- _Your goal_: Count the lines in the entries below that mention the string "GateUnit", then write that number by itself.

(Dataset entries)
########

/-- Why a chain is refused (R63): a fifth prefix word, an encoding that is not legal, or words that end before the base
word. -/
inductive DecodeError where
  | prefixChain
  | illegal
  | short
  deriving DecidableEq, Repr

/-- One prefix word added to the chain (R56, R57); the second of a kind, or a non-zero reserved bit, is not legal. -/
def Chain.addPrefix (c : Chain) (hasXp : Bool) (w : Nat) : Option (Chain × Bool) :=
  match bitsOf w 11 10 with
  | 0 => some ({ c with xi := c.xi ++ [bitsOf w 9 0] }, hasXp)
  | 1 => if c.xr || bitsOf w 1 0 != 0 then none else
      some ({ c with xr := true, D := 16 * bitsOf w 9 9, A := 16 * bitsOf w 8 8, B := 16 * bitsOf w 7 7, C := bitsOf w 6 2 }, hasXp)
  | 2 => if hasXp || bitsOf w 1 0 != 0 then none else some ({ c with page := bitsOf w 9 2 }, true)
  | _ => if c.xq.isSome then none else
      some ({ c with xq := some (bitsOf w 9 9 == 1, bitsOf w 8 5, bitsOf w 4 4 == 1, bitsOf w 3 0) }, hasXp)

/-- The base word ends the chain (R55). -/
def Chain.close (c : Chain) (w : Nat) : Chain :=
  { c with major := bitsOf w 15 12, D := c.D + bitsOf w 11 8, A := c.A + bitsOf w 7 4, B := c.B + bitsOf w 3 0 }

/-- Reads a chain: at most four prefix words and a base word.  legal turns false at the first prefix word that is not
legal, which is reported only when the chain ends before a fifth prefix (R63 steps 2 and 3). -/
def readChain (room : Nat) (legal hasXp : Bool) (c : Chain) (n : Nat) : List Nat → Except DecodeError (Chain × Nat)
  | [] => .error .short
  | w :: ws =>
    if bitsOf w 15 12 = 15 then
      match room with
      | 0 => .error .prefixChain
      | room + 1 =>
        match c.addPrefix hasXp w with
        | some (c', xp') => readChain room legal xp' c' (n + 1) ws
        | none => readChain room false hasXp c (n + 1) ws
    else if legal then .ok (c.close w, n + 1) else .error .illegal

/-- R54, R63: the instruction at the head of a list of halfwords, with the number of halfwords of its chain. -/
noncomputable def decode (ws : List Nat) : Except DecodeError (Instr × Nat) :=
  match readChain 4 true false {} 0 ws with
  | .error e => .error e
  | .ok (c, n) =>
    match select c with
    | some i => .ok (i, n)
    | none => .error .illegal

/-- The base bits of an immediate in a form with b base bits (R59). -/
def immBase (b : Nat) (v : Int) : Nat := (v % (2 ^ b : Nat)).toNat

/-- The n XI words of an immediate in a form with b base bits (R59). -/
def immWords (b n : Nat) (v : Int) : List Nat :=
  (List.range n).map fun k => ((v / (2 ^ (b + 10 * (n - 1 - k)) : Nat)) % 1024).toNat

/-- The fewest XI words, at least lo, that hold a signed immediate (R74). -/
def signedXi (b lo : Nat) (v : Int) : Nat :=
  if fitsSigned b lo 0 v then 0 else if fitsSigned b lo 1 v then 1 else if fitsSigned b lo 2 v then 2
  else if fitsSigned b lo 3 v then 3 else 4

/-- The fewest XI words that hold an unsigned immediate (R74). -/
def unsignedXi (b : Nat) (v : Nat) : Nat :=
  if fitsUnsigned b 0 v then 0 else if fitsUnsigned b 1 v then 1 else if fitsUnsigned b 2 v then 2
  else if fitsUnsigned b 3 v then 3 else 4

/-- R105: the assembler emits the XI of WAITC only when a limit is not 15. -/
def waitWords (mx en : Fin 16) : List Nat := if mx.val = 15 ∧ en.val = 15 then [] else [mx.val * 16 + en.val]

/-- R74: the XQ fields of a qualification, none when it qualifies nothing. -/
def Qual.toXq (q : Qual) : Option (Bool × Nat × Bool × Nat) :=
  match q.mask, q.fo with
  | none, none => none
  | none, some f => some (false, 0, false, f.code)
  | some (m, i), none => some (true, m.val, i, 15)
  | some (m, i), some f => some (true, m.val, i, f.code)

/-- R69: the XQ fields of a format override. -/
def foXq (fo : Option Fmt) : Option (Bool × Nat × Bool × Nat) := fo.map fun f => (false, 0, false, f.code)

/-- R213: the XQ fields of a 32-bit atomic. -/
def amoXq (w32 : Bool) : Option (Bool × Nat × Bool × Nat) := if w32 then some (false, 0, false, 2) else none
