-- ==== Sys2Proof/Machine/Ops.lean ====
section
/-! DEFINITION. The named operations over the state: contexts and their registers, time, memory with its caches and
translation, the squash, the log, and taking a trap and returning from one. -/

namespace Sys2Proof.Machine

/-- What a step answers. -/
abbrev Out := Host.Outcome State Fault Refusal

/-! ### Cores, contexts and jobs -/

/-- How many contexts the device has (R5). -/
def numCtx : Nat := 384

/-- The core of a context. -/
def coreOf (cx : Nat) : Nat := cx / 4
/-- The cluster of a core (R5). -/
def clusterOf (core : Nat) : Nat := core / 8

/-! ### The mesh (R7) -/

/-- The node of a cluster. -/
def clusterNode (c : Nat) : Nat × Nat := (1 + c / 4, c % 4)
/-- The node of a slice. -/
def sliceNode (sl : Nat) : Nat × Nat := if sl < 4 then (0, sl) else (4, sl - 4)
/-- Hops between two nodes: along x, then along y (R8). -/
def meshHops (a b : Nat × Nat) : Nat := (a.1 - b.1) + (b.1 - a.1) + (a.2 - b.2) + (b.2 - a.2)
/-- R9: the nearest slice of a cluster; of two equally near the lower. -/
def nearestSlice (k : Nat) : Nat :=
  (List.range 8).foldl (fun b sl =>
    if meshHops (clusterNode k) (sliceNode sl) < meshHops (clusterNode k) (sliceNode b) then sl else b) 0
/-- The slices at which the host port and the twin port attach. -/
def hostSlice : Nat := 0
def twinSlice : Nat := 7

/-- The node of a core; the twin's cores lie behind the twin port. -/
def coreNode (core : Nat) : Nat × Nat := if core < 96 then clusterNode (clusterOf core) else sliceNode twinSlice
/-- R8: two packets go from one node to one node. -/
def sameRoute (src dst src' dst' : Nat) : Bool := coreNode src == coreNode src' && coreNode dst == coreNode dst'

/-- A job's record. -/
def State.job? (s : State) (h : Nat) : Option Job := s.jobs.find? h
def State.putJob (s : State) (h : Nat) (j : Job) : State := { s with jobs := s.jobs.insert h j }
def State.dropJob (s : State) (h : Nat) : State := { s with jobs := s.jobs.erase h }
def State.modJob (s : State) (h : Nat) (f : Job → Job) : State :=
  match s.job? h with
  | some j => s.putJob h (f j)
  | none => s

/-- The context a reference names: below 384 a context of a core, else the image of the job whose handle is the rest
(R107, R342). -/
def State.ctx (s : State) (cx : Nat) : Ctx :=
  if cx < numCtx then s.ctxs.get Ctx.reset cx
  else match s.job? (cx - numCtx) with
    | some j => j.img.getD Ctx.reset
    | none => Ctx.reset

/-- A context written where its reference names it. -/
def State.setCtx (s : State) (cx : Nat) (c : Ctx) : State :=
  if cx < numCtx then { s with ctxs := s.ctxs.set Ctx.reset cx c }
  else match s.job? (cx - numCtx) with
    | some j => if j.img.isSome then s.putJob (cx - numCtx) { j with img := some c } else s
    | none => s

def State.modCtx (s : State) (cx : Nat) (f : Ctx → Ctx) : State := s.setCtx cx (f (s.ctx cx))

/-- The context that issues. -/
def State.curCtx (s : State) : Ctx := s.ctx s.sched.cur
def State.setCur (s : State) (c : Ctx) : State := s.setCtx s.sched.cur c

/-- A core's state. -/
def State.core (s : State) (c : Nat) : Core := s.cores.get {} c
def State.setCore (s : State) (c : Nat) (k : Core) : State := { s with cores := s.cores.set {} c k }
def State.modCore (s : State) (c : Nat) (f : Core → Core) : State := s.setCore c (f (s.core c))

/-- A cluster's state. -/
def State.cluster (s : State) (k : Nat) : Cluster := s.clusters.get {} k
def State.setCluster (s : State) (k : Nat) (c : Cluster) : State := { s with clusters := s.clusters.set {} k c }
def State.modCluster (s : State) (k : Nat) (f : Cluster → Cluster) : State := s.setCluster k (f (s.cluster k))

/-- The job of a context. -/
def State.jobOf (s : State) (c : Ctx) : Option Job := c.job.bind s.job?

/-- TENANT: the owner code of a context's job; 63 without one. -/
def State.tenantOf (s : State) (c : Ctx) : Nat :=
  match s.jobOf c with
  | some j => j.tenant
  | none => 63

/-- Where a job's context stands: a reference as State.ctx takes it. -/
def State.refOf (s : State) (h : Nat) : Nat :=
  match s.job? h with
  | some j =>
    match j.state with
    | .running cx => cx
    | .parking cx => cx
    | .abandoning cx _ => cx
    | _ => numCtx + h
  | none => numCtx + h

/-! ### Free values -/

/-- A free bit, and the state with the draw counted (notes/assumptions/2.md). -/
def State.drawBit (s : State) : Bool × State :=
  (Config.freeBit s.sched.draws, { s with sched := { s.sched with draws := s.sched.draws + 1 } })

/-- A free number, and the state with the draw counted. -/
def State.drawNat (s : State) : Nat × State :=
  (Config.freeNat s.sched.draws, { s with sched := { s.sched with draws := s.sched.draws + 1 } })

/-! ### Power-gated units (R358, R423) -/

/-- The key of a unit among the gated ones. -/
def GateUnit.key : GateUnit → Nat
  | .core c => c
  | .quad c q => 100 + 4 * c + q
  | .matrix c => 500 + c
  | .engine e => 600 + e
  | .cluster k => 700 + k
def State.gated (s : State) (u : GateUnit) : Bool := s.power.gated.get false (GateUnit.key u)
def State.setGated (s : State) (u : GateUnit) (on : Bool) : State :=
  { s with power := { s.power with gated := s.power.gated.set false (GateUnit.key u) on } }

/-- R82, R110, R290, R341, R358: the context holds a running job on a core that is powered and not at an edge, and its vector queue
has room. -/
def State.mayIssue (s : State) (cx : Nat) : Bool :=
  let c := s.ctx cx
  let k := s.core (coreOf cx)
  decide (cx < numCtx) && c.status == .running && (s.jobOf c).any (fun j => j.state == .running cx) && k.edge.isNone &&
    decide (c.vq.length < 16) && !s.gated (.core (coreOf cx)) && !s.gated (.cluster (clusterOf (coreOf cx)))

/-! ### Time (R13, R268) -/

/-- A counter near the distributed reference: never below what it showed, at most 8 ns ahead of the reference. -/
def State.counterNow (s : State) (old : Nat) : Nat := max old (s.time.ref + Config.skew s.sched.draws % 9)

/-- The local counter of a cluster, and the state that remembers it. -/
def State.clusterNow (s : State) (k : Nat) : Nat × State :=
  let t := s.counterNow (s.time.cluster.get 0 k)
  (t, { s with
    time := { s.time with cluster := s.time.cluster.set 0 k t }
    sched := { s.sched with draws := s.sched.draws + 1 } })

/-- The local counter of a slice, and the state that remembers it. -/
def State.sliceNow (s : State) (k : Nat) : Nat × State :=
  let t := s.counterNow (s.time.slice.get 0 k)
  (t, { s with
    time := { s.time with slice := s.time.slice.set 0 k t }
    sched := { s.sched with draws := s.sched.draws + 1 } })

/-! ### Registers -/

/-- A scalar register; s0 reads 0 (R89, R94). -/
def Ctx.reg (c : Ctx) (r : SReg) : Word := if r.val = 0 then 0 else c.sregs.get 0 r.val

/-- A scalar register written; a write to s0 is discarded (R89, R94).  The mark of an uncorrectable load goes (R85). -/
def Ctx.setReg (c : Ctx) (r : SReg) (v : Word) : Ctx :=
  if r.val = 0 then c
  else { c with sregs := c.sregs.set 0 r.val v, badRegs := c.badRegs.erase r.val }

def Ctx.vreg (c : Ctx) (r : VReg) : BitVec 4096 := c.vregs.get 0 r.val
def Ctx.setVreg (c : Ctx) (r : VReg) (v : BitVec 4096) : Ctx := { c with vregs := c.vregs.set 0 r.val v }
def Ctx.mreg (c : Ctx) (r : MReg) : BitVec 512 := c.mregs.get 0 r.val
def Ctx.setMreg (c : Ctx) (r : MReg) (v : BitVec 512) : Ctx := { c with mregs := c.mregs.set 0 r.val v }

/-- Bits of an element of a format (R28). -/
def Fmt.bits : Fmt → Nat
  | .i8 => 8 | .i16 => 16 | .i32 => 32 | .i64 => 64 | .f16 => 16 | .bf16 => 16 | .f32 => 32 | .e4m3 => 8 | .e5m2 => 8
  | .cb4 => 4 | .cf16 => 32 | .cbf16 => 32 | .cf32 => 64 | .ci16 => 32 | .e8m0 => 8

/-- min(VGRANT, VLCAP) (R91). -/
def Ctx.vbits (c : Ctx) : Nat := min c.grant c.vlcap.toNat

/-- VLMAX for a format (R29, R91). -/
def Ctx.vlmaxOf (c : Ctx) (f : Fmt) : Nat := c.vbits / Fmt.bits f

/-- VL as a vector-queue instruction takes it (R93): of what SCOPY granted beyond VLMAX, VLMAX alone (R246;
notes/assumptions/100.md). -/
def Ctx.vlTaken (c : Ctx) : Nat := if c.vlOver then c.vl else min c.vl (c.vlmaxOf c.vtype)

/-! ### The front end: interlocks, running ahead, retirement (R82 to R88, R103) -/

/-- The scalar register a vector-queue instruction writes when it completes (R83). -/
def vqScalarDst : Instr → Option SReg
  | .mcnt d _ => some d
  | .many d _ => some d
  | .mfirst d _ => some d
  | .vext d _ _ _ => some d
  | .gld _ _ b => some b
  | _ => none

/-- VCOMPRESS and VLDFF write VL when they complete (R93, R219). -/
def writesVl : Instr → Bool
  | .vcompress _ _ _ => true
  | .vldff _ _ _ => true
  | _ => false

/-- Whether an older vector-queue instruction has not started (R84). -/
def Ctx.unstarted (c : Ctx) : Bool := c.vq.any fun e => !e.started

########

- _Result of the exercise_: 4